(Records contained in a dataset)
-- ==== Sys2Proof/WellFormed.lean ====
section
/-! DEFINITION. Well-formed commands: every index lies in the range of the unit it names (R7, R347). -/

namespace Sys2Proof

/-- A packet whose fields fit the header of R347: 12-bit tag, 16-bit sequence number, at most 252
parameter words, a port of R345 and a claimed class of R345. -/
def Pkt.wf (p : Pkt) : Bool :=
  decide (p.port < 19) && decide (p.tag < 4096) && decide (p.seq < 65536) &&
    decide (p.params.length ≤ 252) && decide (p.link < 8) && decide (p.claimed < 4)

/-- Every index of the command is in range. -/
def Instr.wf : Instr → Bool
  | .devIdentify p => p.wf
  | .devCaps p => p.wf
  | .devEvents p => p.wf
  | .devTime p => p.wf
  | .devNop p => p.wf
  | .devRegread p => p.wf
  | .devRegwrite p => p.wf
  | .pwrSet p => p.wf
  | .pwrWake p => p.wf
  | .pwrRead p => p.wf
  | .clkSeed p => p.wf
  | .clkRegion p => p.wf
  | .clkHeel p => p.wf
  | .clkGenlock p => p.wf
  | .clkReflost p => p.wf
  | .clkRead p => p.wf
  | .memRate p => p.wf
  | .memRowprot p => p.wf
  | .memErrlog p => p.wf
  | .memRead p => p.wf
  | .accWindow p => p.wf
  | .accTable p => p.wf
  | .accRead p => p.wf
  | .canvasWindow p => p.wf
  | .canvasRead p => p.wf
  | .layerPlace p => p.wf
  | .layerRemove p => p.wf
  | .layerSource p => p.wf
  | .layerFlip p => p.wf
  | .layerScale p => p.wf
  | .layerColour p => p.wf
  | .layerFill p => p.wf
  | .layerPolicy p => p.wf
  | .layerPalette p => p.wf
  | .layerCoefset p => p.wf
  | .layerEotftable p => p.wf
  | .layerTonetable p => p.wf
  | .layerRead p => p.wf
  | .headPlace p => p.wf
  | .headTiming p => p.wf
  | .headBind p => p.wf
  | .headGroup p => p.wf
  | .headPair p => p.wf
  | .headColour p => p.wf
  | .headCommit p => p.wf
  | .headPolicy p => p.wf
  | .headRead p => p.wf
  | .linkConfig p => p.wf
  | .linkTrain p => p.wf
  | .linkAux p => p.wf
  | .linkAutostart p => p.wf
  | .linkRead p => p.wf
  | .inputConfig p => p.wf
  | .inputEdid p => p.wf
  | .inputCapture p => p.wf
  | .inputBind p => p.wf
  | .inputAudio p => p.wf
  | .inputStatus p => p.wf
  | .audioConfig p => p.wf
  | .audioRoute p => p.wf
  | .audioMute p => p.wf
  | .audioStatus p => p.wf
  | .mantelArea p => p.wf
  | .mantelAtlas p => p.wf
  | .mantelPalette p => p.wf
  | .mantelBackdrop p => p.wf
  | .mantelSprites p => p.wf
  | .mantelCommit p => p.wf
  | .mantelArm p => p.wf
  | .mantelStore p => p.wf
  | .mantelRead p => p.wf
  | .ctmWrite p => p.wf
  | .ctmFill p => p.wf
  | .ctmRead p => p.wf
  | .verifyExpect p => p.wf
  | .verifyReact p => p.wf
  | .verifyRelease p => p.wf
  | .verifyTiles p => p.wf
  | .verifyEcho p => p.wf
  | .verifySafefill p => p.wf
  | .verifyRead p => p.wf
  | .faultRead p => p.wf
  | .faultClear p => p.wf
  | .faultReact p => p.wf
  | .faultBark p => p.wf
  | .faultInject p => p.wf
  | .irqRoute p => p.wf
  | .irqMask p => p.wf
  | .irqHoldoff p => p.wf
  | .irqRead p => p.wf
  | .dmaOwn p => p.wf
  | .dmaSetup p => p.wf
  | .dmaToken p => p.wf
  | .dmaPause p => p.wf
  | .dmaRead p => p.wf
  | .telemRead p => p.wf
  | .telemPush p => p.wf
  | .telemLimit p => p.wf
  | .wearOrbit p => p.wf
  | .wearCap p => p.wf
  | .wearRead p => p.wf
  | .repairLedger p => p.wf
  | .repairRetire p => p.wf
  | .repairClear p => p.wf
  | .cascCeiling p => p.wf
  | .cascDeputy p => p.wf
  | .cascRead p => p.wf
  | .svcExit p => p.wf
  | .svcBist p => p.wf
  | .svcClkobs p => p.wf
  | .svcMemread p => p.wf
  | .send _ => true
  | .sendQuad _ => true
  | .receive _ => true
  | .receiveQuad _ => true
  | .status => true
  | .sPortInvalidInstruction _ => true
  | .svcPacket _ => true
  | .idcode => true
  | .bypass _ => true
  | .extest _ => true
  | .sqTail fn unit _ => decide (fn < 16) && decide (unit < 65536)
  | .cqHead fn unit => decide (fn < 16) && decide (unit < 65536)
  | .ringCtrlWrite path fn _ => decide (path < 18) && decide (fn < 16)
  | .irqAck fn vec => decide (fn < 16) && decide (vec < 128)
  | .functionLevelReset fn => decide (fn < 16)
  | .vfDisable keep => decide (keep < 16)
  | .pcieLinkDown => true
  | .busMasterEnableClear fn => decide (fn < 16)
  | .busMasterEnableSet fn => decide (fn < 16)
  | .bar2Read fn _ _ => decide (fn < 16)
  | .bar2Write fn _ _ => decide (fn < 16)
  | .registerWrite fn _ _ _ => decide (fn < 16)
  | .cfgLockLock path die _ => decide (path < 18) && decide (die < 2)
  | .iaAddrWrite path die _ => decide (path < 18) && decide (die < 2)
  | .iaDataRead path die => decide (path < 18) && decide (die < 2)
  | .iaDataWrite path die _ => decide (path < 18) && decide (die < 2)
  | .indirectReadTimeout path die => decide (path < 18) && decide (die < 2)
  | .indirectWriteComplete die => decide (die < 2)
  | .complementPairOpen path die _ _ => decide (path < 18) && decide (die < 2)
  | .complementPairTimeout master die => decide (master < 64) && decide (die < 2)
  | .faultReactPair path die i _ _ => decide (path < 18) && decide (die < 2) && decide (i < 256)
  | .barkWidthPair path die _ _ => decide (path < 18) && decide (die < 2)
  | .errRel path _ _ => decide (path < 18)
  | .irqTargetWrite path die i _ => decide (path < 18) && decide (die < 2) && decide (i < 256)
  | .irqMaskRegisterWrite path die n _ => decide (path < 18) && decide (die < 2) && decide (n < 8)
  | .fcStickyClear path rec _ _ => decide (path < 18) && decide (rec < 40)
  | .accErrRead path die => decide (path < 18) && decide (die < 2)
  | .fnStatRead path fn => decide (path < 18) && decide (fn < 16)
  | .devTimeLoRead path die => decide (path < 18) && decide (die < 2)
  | .fcFirstTimeLoRead path rec => decide (path < 18) && decide (rec < 40)
  | .latchedHighRead path _ => decide (path < 18)
  | .dmaDoorbell path ch _ => decide (path < 18) && decide (ch < 32)
  | .dmaChainWrite path ch _ _ => decide (path < 18) && decide (ch < 32)
  | .dmaCtrlPause path ch => decide (path < 18) && decide (ch < 32)
  | .dmaCtrlResume path ch => decide (path < 18) && decide (ch < 32)
  | .dmaIrqClear path ch _ => decide (path < 18) && decide (ch < 32)
  | .cvCtrlStart path unit _ => decide (path < 18) && decide (unit < 8)
  | .cvDataWrite path unit _ _ => decide (path < 18) && decide (unit < 8)
  | .cvResultRead path unit => decide (path < 18) && decide (unit < 8)
  | .cvByteProcessed unit => decide (unit < 8)
  | .headCommitLine h => decide (h < 128)
  | .verticalBlankingStart h => decide (h < 128)
  | .endOfLastActiveLine h => decide (h < 128)
  | .headLineStart h _ => decide (h < 128)
  | .underrun h _ _ => decide (h < 128)
  | .leFetchWindow h _ => decide (h < 128)
  | .echoCrcReadComplete h _ _ _ _ => decide (h < 128)
  | .memoryRequestArrival _ => true
  | .commandSlot pc => decide (pc < 128)
  | .memoryReadComplete _ _ => true
  | .reHomingComplete g => decide (g < 8)
  | .caParityError pc _ => decide (pc < 128)
  | .refreshInterval pc bank => decide (pc < 128) && decide (bank < 48)
  | .refreshWindowEnd g => decide (g < 8)
  | .rowIdleTimeout pc bank => decide (pc < 128) && decide (bank < 48)
  | .urgencyRecompute g => decide (g < 8)
  | .unreservedAgeTimeout g => decide (g < 8)
  | .writeBufferOverflow _ => true
  | .retrainStepDue pc => decide (pc < 128)
  | .retrainStepSkip pc => decide (pc < 128)
  | .retrainStepComplete pc _ => decide (pc < 128)
  | .selfRefreshIdleEntry pc => decide (pc < 128)
  | .trainingCacheWrite band => decide (band < 11)
  | .memoryCoreLocked die => decide (die < 2)
  | .rateChangeVerified die _ => decide (die < 2)
  | .refclkWatchdogCount _ => true
  | .lockWindowEnd synth _ => decide (synth < 140)
  | .parkedSynthWake synth _ => decide (synth < 140)
  | .rampUpdate synth => decide (synth < 140)
  | .pixelLockReturnTimeout h => decide (h < 128)
  | .clockSwitchFault synth => decide (synth < 140)
  | .leaderEvent _ _ _ => true
  | .leaderLost _ _ => true
  | .genlockEdge _ _ => true
  | .genlockLost => true
  | .linkPlug l => decide (l < 96)
  | .linkUnplug l => decide (l < 96)
  | .irqHpd l _ _ => decide (l < 96)
  | .hpdGlitch l => decide (l < 96)
  | .linkTrainingSlotFree die => decide (die < 2)
  | .auxTransactionReply l _ _ => decide (l < 96)
  | .auxReplyTimeout l => decide (l < 96)
  | .discoveryRestartTimer l => decide (l < 96)
  | .discoveryComplete l _ => decide (l < 96)
  | .trainingAttemptEnd l _ _ => decide (l < 96)
  | .trainingAttemptTimeout l _ => decide (l < 96)
  | .linkFailedRetry l => decide (l < 96)
  | .linkLockLoss l => decide (l < 96)
  | .inputSourceTraining v _ _ => decide (v < 16)
  | .inputSymbolLockLoss v => decide (v < 16)
  | .inputLineTimeout v => decide (v < 16)
  | .inputLineEnd v _ _ _ => decide (v < 16)
  | .inputFrameEnd v _ => decide (v < 16)
  | .captureFrameComplete v => decide (v < 16)
  | .inputNosignalTimeout v => decide (v < 16)
  | .inputEdidHpdTimer v => decide (v < 16)
  | .inputAudioStop v => decide (v < 16)
  | .audioWsPeriod _ _ _ _ => true
  | .audioWindowEnd _ _ _ _ _ => true
  | .audioWsTimeout _ => true
  | .audioPartialBlockTimer _ => true
  | .audioChangeTimeout h ch => decide (h < 128) && decide (ch < 2)
  | .faultDetected rec bit _ _ => decide (rec < 40) && decide (bit < 64)
  | .blockResetComplete rec _ => decide (rec < 40)
  | .barkPulseElapsed => true
  | .irqDelivery => true
  | .holdoffExpiry group => decide (group < 16)
  | .bureauIrqAck die core => decide (die < 2) && decide (core < 4)
  | .mantelPairMiscompare c => decide (c < 32)
  | .mantelPairTestComplete c _ => decide (c < 32)
  | .mantelAreaCopyComplete => true
  | .mantelSealComplete => true
  | .lutImageReadComplete c => decide (c < 32)
  | .clusterWake c => decide (c < 32)
  | .regionPowerGate g => decide (g < 8)
  | .dmaDescriptorFetched ch _ => decide (ch < 32)
  | .dmaRequestResponse ch _ _ _ => decide (ch < 32)
  | .dmaRetryTimer ch => decide (ch < 32)
  | .dmaDescriptorComplete ch => decide (ch < 32)
  | .dmaLinkRereadResult ch _ => decide (ch < 32)
  | .dmaDrainComplete ch => decide (ch < 32)
  | .dmaOwnerStopComplete ch => decide (ch < 32)
  | .kennelRotationDue c => decide (c < 32)
  | .handoverCompareResult c _ => decide (c < 32)
  | .kennelLogicTestComplete c _ => decide (c < 32)
  | .leFaultDetected c slot => decide (c < 32) && decide (slot < 9)
  | .kennelTakeoverComplete c _ => decide (c < 32)
  | .leShortTestComplete c slot _ => decide (c < 32) && decide (slot < 9)
  | .migrationSynthLocked h => decide (h < 128)
  | .migrationLinkSwitch h => decide (h < 128)
  | .ledgerWriteComplete => true
  | .bureauFailover die => decide (die < 2)
  | .bureauPairSelftestComplete die _ => decide (die < 2)
  | .houndScrubRead _ _ => true
  | .calibrationTick _ _ => true
  | .wearUpdateTick => true
  | .wearOrbitStep h => decide (h < 128)
  | .telemPushPeriod => true
  | .telemSensorReading _ _ _ => true
  | .thermalTrip => true
  | .thermalTripRelease => true
  | .wakeEvent bit => decide (bit < 6)
  | .powerTransitionComplete => true
  | .aoIoRailsGood => true
  | .porRelease => true
  | .aoIoRailLoss => true
  | .railOutOfRange rail => decide (rail < 4)
  | .switchedRailTimeout => true
  | .resetNPulse _ => true
  | .aoBootDone _ => true
  | .referenceLockDone => true
  | .bureauBootDone _ => true
  | .hbmInitDone _ _ => true
  | .mantelLoadDone => true
  | .warmStartStepDone => true
  | .birtonPartnerPatterns b => decide (b < 8)
  | .birtonCandidateEnd b _ => decide (b < 8)
  | .birtonIdentFrame b _ => decide (b < 8)
  | .birtonFrameReceived b _ => decide (b < 8)
  | .birtonNakReceived b _ => decide (b < 8)
  | .birtonLockLoss b => decide (b < 8)
  | .birtonDownRetry b => decide (b < 8)
  | .birtonConflictTimeout b => decide (b < 8)
  | .cableDelayEcho b _ => decide (b < 8)
  | .timingFrameSend group => decide (group < 34)
  | .timingFrameReceived b group _ _ => decide (b < 8) && decide (group < 33)
  | .timingClassLost => true
  | .followerLeft pkg => decide (pkg < 8)
  | .masterLost => true
  | .deputyTakeover => true
  | .mastershipHandback => true
  | .mirrorWriteReceived b _ _ => decide (b < 8)
  | .mirrorAckReceived pkg layer _ => decide (pkg < 8) && decide (layer < 1024)
  | .lineStreamFrame h _ _ _ => decide (h < 128)
  | .compositeLineMissing h _ => decide (h < 128)
  | .admissionComplete => true
  | .unknownOpcode port _ => decide (port < 19)
  | .supEnDrop => true
  | .lastSupplyInRegulation => true
  | .pcieLinkUp => true
  | .vfEnable n => decide (n < 16)
  | .msiXTargetWake fn _ => decide (fn < 16)

end Sys2Proof
end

Description of the task: For the records above, count the lines holding the word "claimed" and give only that number.

Exercise answer: 2